SpeakerProf. Brandon Greene
Date and LocationWednesday November 13, 2019 11:00am
Oxidoreductases, enzymes that catalyze oxidation/reduction reaction, represent 15-25% of annotated enzymes in a given genome and are essential for metabolism, biosynthesis, biomolecule repair, signaling, regulation, and managing reactive oxygen/nitrogen species. The requisite charge transport and redox catalysis in these enzymes requires proton-coupled electron transfer (PCET), and emergent function occurs when the largely quantum behavior of electrons couples to the largely classical behavior of the heavier proton.
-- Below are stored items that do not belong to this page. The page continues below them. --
set_option maxRecDepth 8000 in
theorem witness_SaveSteps :
    (∃ r h s1, Mine (save1 0 none) ∧ AtSafePoint (save1 0 none) 0 0x1010 ∧ (save1 0 none).g.request = some r ∧ r.saves = true ∧
      readEntry (save1 0 none) 0 0x1010 = (some (some h), s1)) ∧
    (∃ r s1, Mine (save1 (2 ^ 50) none) ∧ AtSafePoint (save1 (2 ^ 50) none) 0 0x1010 ∧ (save1 (2 ^ 50) none).g.request = some r ∧
      readEntry (save1 (2 ^ 50) none) 0 0x1010 = (some none, s1)) ∧
    (∃ s e s1, Mine s ∧ AtSafePoint s 0 0x1010 ∧ s.g.request = none ∧ readEntry s 0 0x1010 = (some e, s1) ∧ growth s1 = []) ∧
    (∃ r, (save1 0 none).g.request = some r ∧ r.deadline = none) ∧
    (∃ r, Mine (withAtSpt none) ∧ FullSaveDue (withAtSpt none) r 0) ∧
    (∀ b, ∃ s, Mine s ∧ s.g.saving = some (saveFull b) ∧ saveQuiet s = true ∧ s.g.halt = none ∧ NothingAwaited s ∧ s.io.arenaSize = 0) ∧
    (∃ s b, Mine s ∧ s.g.saving = some (saveFull false) ∧ saveQuiet s = true ∧ s.g.halt = none ∧ NothingAwaited s ∧
      freeGranules s (ceilDiv (8 * (frameWords s { saveFull false with resume := s.g.pc } (s.eng.strips.filter (fun q => q.owner == s.g.gid))).length) 65536) = some b ∧
      Memory.wf s.pm = true ∧ s.chains = [] ∧ paKind s (granuleAddr s b) = .hbm) ∧
    (∃ v secs slot, Restorable gone1 v secs slot) ∧
    (∃ s : State, s.io.ctx = [⟨0, 1, []⟩]) ∧
    (∃ s : State, s.io.ctx = [⟨2, 1, [0]⟩]) :=
  ⟨⟨_, _, _, by unfold Mine; decide, by unfold AtSafePoint; decide, rfl, rfl, by rfl⟩,
   ⟨_, _, by unfold Mine; decide, by unfold AtSafePoint; decide, rfl, by rfl⟩,
   ⟨{ save1 0 none with g := { (save1 0 none).g with request := none } }, _, _, by unfold Mine; decide, by unfold AtSafePoint; decide, rfl, by rfl, by rfl⟩,
   ⟨_, rfl, rfl⟩,
   ⟨_, by unfold Mine; decide, rfl, rfl, by decide, rfl, rfl, rfl, rfl, rfl, nofun⟩,
   fun b => ⟨{ vec1 with g := { vec1.g with saving := some (saveFull b) } }, by unfold Mine; cases b <;> decide, rfl, by cases b <;> decide,
     rfl, ⟨nofun, rfl, rfl, rfl⟩, rfl⟩,
   ⟨{ run1 with io := { run1.io with arenaBase := 1, arenaSize := 5 }, g := { run1.g with saving := some (saveFull false) } }, 0, by unfold Mine; decide, rfl, by decide, rfl, ⟨nofun, rfl, rfl, rfl⟩, by decide,
     by decide, rfl, by decide⟩,
   ⟨_, _, _, rfl, by decide, by decide, by decide, by decide, nofun, ⟨by rfl, by decide⟩, ⟨by decide, rfl, by decide, by decide⟩, _, by rfl⟩,
   ⟨{ run1 with io := { run1.io with ctx := [⟨0, 1, []⟩] } }, rfl⟩,
   ⟨{ run1 with
      io := { run1.io with ctx := [⟨2, 1, [0]⟩] } }, rfl⟩⟩

/-! ### Hypotheses met: launches -/

/-- An entry of the address space table; a code object at 0x95000 of the device, of one image with one section and one
entry; and a start record of that object at 0x96000. -/
def object1 : List Host.Cell :=
  wordsAt 0x80000 [(1, 0x90001)] ++ wordsAt 0x95000 [(0, 0x4358340101000001), (1, 8192), (8, 0x0101FFFF), (9, 128), (10, 4096), (11, 4096), (15, 160),
    (16, 4096), (17, 4096)] ++
  wordsAt 0x96000 [(0, 0x0100000000010000), (7, 0x1100000100), (8, 64), (9, 1)]

/-- The record's words, with a priority. -/
def record1 (prio : Nat) : Vector Word 16 :=
  ((((Vector.replicate 16 0).set 0 (BitVec.ofNat 64 (0x0100000000010000 + prio * 2 ^ 32))).set 7 0x1100000100).set 8 64).set 9 1

/-- A launch of the record that waits, with sections, and with its first section's future filled. -/
def launch1 (prio : Nat) (start : Bool) (crc : Nat) : Launch :=
  { launch0 with
    id := 5
    words := record1 prio
    placed := 0
    started := 0
    image := { launch0.image with sections := [(start, 0, 0, 2, 128, crc)] }
    secs := [(0, .waiting)] }

/-- A booted device with the object at page 0 of address space 1, as a buffer has it, and queue 127 with that one record. -/
def lau1 : State :=
  { withMsg vec1 { queue := 127, launch := 5 } with
    pm := { vec1.pm with cells := object1, full := [0x95080 / 8] }
    xl := { vec1.xl with ctlb := [(511 * 256 + coreSet 1 0 12, [⟨1, 12, 0, 0x95000, 7, false⟩])] }
    io := { vec1.io with
      bootStage := 5
      astbase := 1
      hq := [(127, { HostQueue.reset with en := true, base := 0x12C0, seen := 1 })] } }

def lauWith (l : List Launch) : State := { lau1 with launches := l }

/-- The record as the launch unit reads it, the queue then, and the record's image. -/
def read1 : Option Nat × State := readRecord lau1 (0x12C0 * 128)
def next1 (s1 : State) : State := setHq s1 127 { hqOf lau1 127 with head := 1 }
def image1 : Option Image × State := recordImage (next1 read1.2) (record1 0)

theorem pair_eq {α β : Type} (p : Option α × β) (d : α) (h : p.1.isSome = true) : p = (some (p.1.getD d), p.2) := by
  obtain ⟨o, s⟩ := p
  cases o with
  | none => cases h
  | some a => rfl

theorem lau1_found : (read1.1.isSome && recordCode (next1 read1.2) (record1 0) == 0 &&
    Vector.ofFn (fun i => BitVec.ofNat 64 (word64 (read1.1.getD 0) i.val)) == record1 0) = true := by decide +kernel

theorem lau1_fits : (image1.1.isSome && everFits image1.2 (record1 0)) = true := by decide +kernel

theorem lau1_accepts : ∃ r s1, readRecord lau1 (0x12C0 * 128) = (some r, s1) ∧
    Vector.ofFn (fun i => BitVec.ofNat 64 (word64 r i.val)) = record1 0 ∧ recordCode (next1 s1) (record1 0) = 0 ∧
    ∃ img s3, recordImage (next1 s1) (record1 0) = (some img, s3) ∧ everFits s3 (record1 0) = true := by
  have h := lau1_found
  have k := lau1_fits
  simp only [Bool.and_eq_true, beq_iff_eq] at h k
  exact ⟨_, _, pair_eq read1 0 h.1.1, h.2, h.1.2, _, _, pair_eq image1 launch0.image k.1, k.2⟩

theorem witness_LaunchSteps :
    (∀ q ∈ [0, 127], q < 128) ∧
    (TailWritable lau1 (hostPa lau1 ((hqOf lau1 127).tail * 8)) ∧ Memory.wf lau1.pm = true ∧ (hqOf lau1 127).en = true ∧
      (hqOf lau1 127).stopped = false ∧ lau1.io.bootStage = 5) ∧
    (∃ s, s.msg.queue = 127 ∧ (hqOf s 127).en = true ∧ (hqOf s 127).reread = true ∧ (hqOf s 127).stopped = false) ∧
    hqReady lau1 127 = true ∧
    (∃ s : State, hqReady s 127 = true ∧ recordCode s (Vector.replicate 16 0) ≠ 0) ∧
    (nextPlacement (lauWith [launch1 7 false 0]) = some (launch1 7 false 0, 0) ∧
      findLaunch (lauWith [launch1 7 false 0]) 5 = some (launch1 7 false 0)) ∧
    nextPlacement lau1 = none ∧
    (let s := { lauWith [launch0, launch1 7 false 0] with g := { lau1.g with launch := 0 }, cycle := 65536 }
     let l := launch1 7 false 0
     findLaunch s s.msg.launch = some l ∧ l.unplaced ≠ 0 ∧ l.reserved = none ∧ l.killed = false ∧ l.held = false ∧
      65536 ≤ (s.cycle - l.since).toNat ∧ 0 ∈ legalCorners (recCols l.words) (recRows l.words) ∧
      0 ∈ rectCores 0 (recCols l.words) (recRows l.words) ∧ s.g ∈ allGroups s ∧ s.g.pl.core = 0 ∧
      prioOf s s.g < l.prio ∧ ownedSections s s.g ≠ []) ∧
    (∃ (s : State) (l : Launch), findLaunch s s.msg.launch = some l ∧ (s.cycle - l.since).toNat < 65536) ∧
    (∃ (s : State) (l : Launch) (p : Nat × Nat × List Nat), findLaunch s s.msg.launch = some l ∧ l.tasks = [0x1234] ∧ spawnCore s l = some p) ∧
    (∀ n ∈ [0, 1], ∃ (s : State) (l : Launch), findLaunch s s.msg.launch = some l ∧ launchDone s l = (n == 1) ∧ recWord l.words 5 = 0) ∧
    (∃ (s : State) (l : Launch), Fires s l ∧ NoQueueFor s (some l.id)) ∧
    (∃ (s : State) (l : Launch), findLaunch s s.msg.launch = some l ∧ l.wdlimit = 0) ∧
    (∃ (s : State) (l : Launch), findLaunch s s.msg.launch = some l ∧ l.wdlimit ≠ 0 ∧ l.wdcount < l.wdlimit) ∧
    (∀ st, ∀ c ∈ [crc32c [1, 0], 7], ∃ x bs, SectionRead (lauWith [launch1 0 st c]) (launch1 0 st c) x (some bs) ∧ x.start = st ∧
      (launch1 0 st c).placed = 0 ∧ crc32c bs = crc32c [1, 0]) ∧
    crc32c [1, 0] ≠ 7 ∧
    (∃ s c x bs, SectionRead s (launch1 0 false c) x (some bs) ∧ s.g.launch = 5 ∧ s.g.external = true ∧ s.g ∈ allGroups s) := by
  refine ⟨by decide, ⟨⟨by decide, by decide⟩, by decide, by decide, by decide, by decide⟩,
    ⟨{ lau1 with io := { lau1.io with hq := [(127, { HostQueue.reset with en := true, reread := true })] } }, by decide⟩, by decide,
    ⟨lau1, by decide⟩, by decide +kernel, by decide, by decide +kernel,
    ⟨{ lauWith [launch1 0 false 0] with cycle := 65535 }, _, by rfl, by decide⟩,
    ⟨lauWith [{ launch1 0 false 0 with tasks := [0x1234] }] |> (fun s => { s with teams := [{ team1 with launch := 5 }] }), _, (0, 1, []), by rfl, by rfl,
      by decide +kernel⟩,
    fun n hn => ⟨lauWith [{ launch1 0 false 0 with placed := 1, started := 1, exited := n }], _, by rfl, by
      simp only [List.mem_cons, List.not_mem_nil, or_false] at hn
      rcases hn with rfl | rfl <;> decide, by rfl⟩,
    ⟨lauWith [{ launch1 0 false 0 with wdlimit := 1, wdcount := 1 }] |> (fun s => { s with g := { s.g with launch := 5 } }), _,
      ⟨by rfl, by decide, by decide, by decide, by rfl, by rfl, by unfold deliverable; decide⟩, by unfold NoQueueFor; decide⟩,
    ⟨lauWith [launch1 0 false 0], _, by rfl, by rfl⟩, ⟨lauWith [{ launch1 0 false 0 with wdlimit := 1 }], _, by rfl, by decide, by decide⟩, ?_, by decide +kernel,
    ⟨{ lauWith [launch1 0 false 7] with g := { lau1.g with launch := 5, external := true } }, 7, ⟨0, false, 0, 0, 2, 128, 7⟩, [1, 0],
      ⟨by rfl, by unfold OwnId OnlyId; decide, by rfl, by decide, by decide⟩, rfl, rfl, by decide⟩⟩
  intro st c hc
  simp only [List.mem_cons, List.not_mem_nil, or_false] at hc
  refine ⟨⟨0, st, 0, 0, 2, 128, c⟩, [1, 0], ⟨?_, ?_, ?_, ?_, ?_⟩, rfl, rfl, rfl⟩ <;> rcases hc with rfl | rfl <;> cases st <;>
    first | rfl | (unfold OwnId OnlyId; decide +kernel)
These emergent properties are leveraged by enzymes for efficient PCET and catalysis, yet the elements of protein structure that enable dynamic charge transport remain poorly understood. In this seminar I describe our recent studies on two oxidoreductases, [NiFe]-hydrogenase and ribonucleotide reductase, critical to microbial metabolism and de novo DNA biosynthesis respectively, that leverage complex enzyme scaffolds and dynamic amino acid and cofactor networks to support rapid and high fidelity PCET. By employing native and non-natural site directed mutagenesis in conjunction with time resolved spectroscopic techniques we resolve individual H+ and/or e– transfer events that provide us with unprecedented insight into biochemical PCET. The observations in these two distinct systems create an emergent picture of design principles for efficient charge transport, as well as providing a roadmap for rational drug design.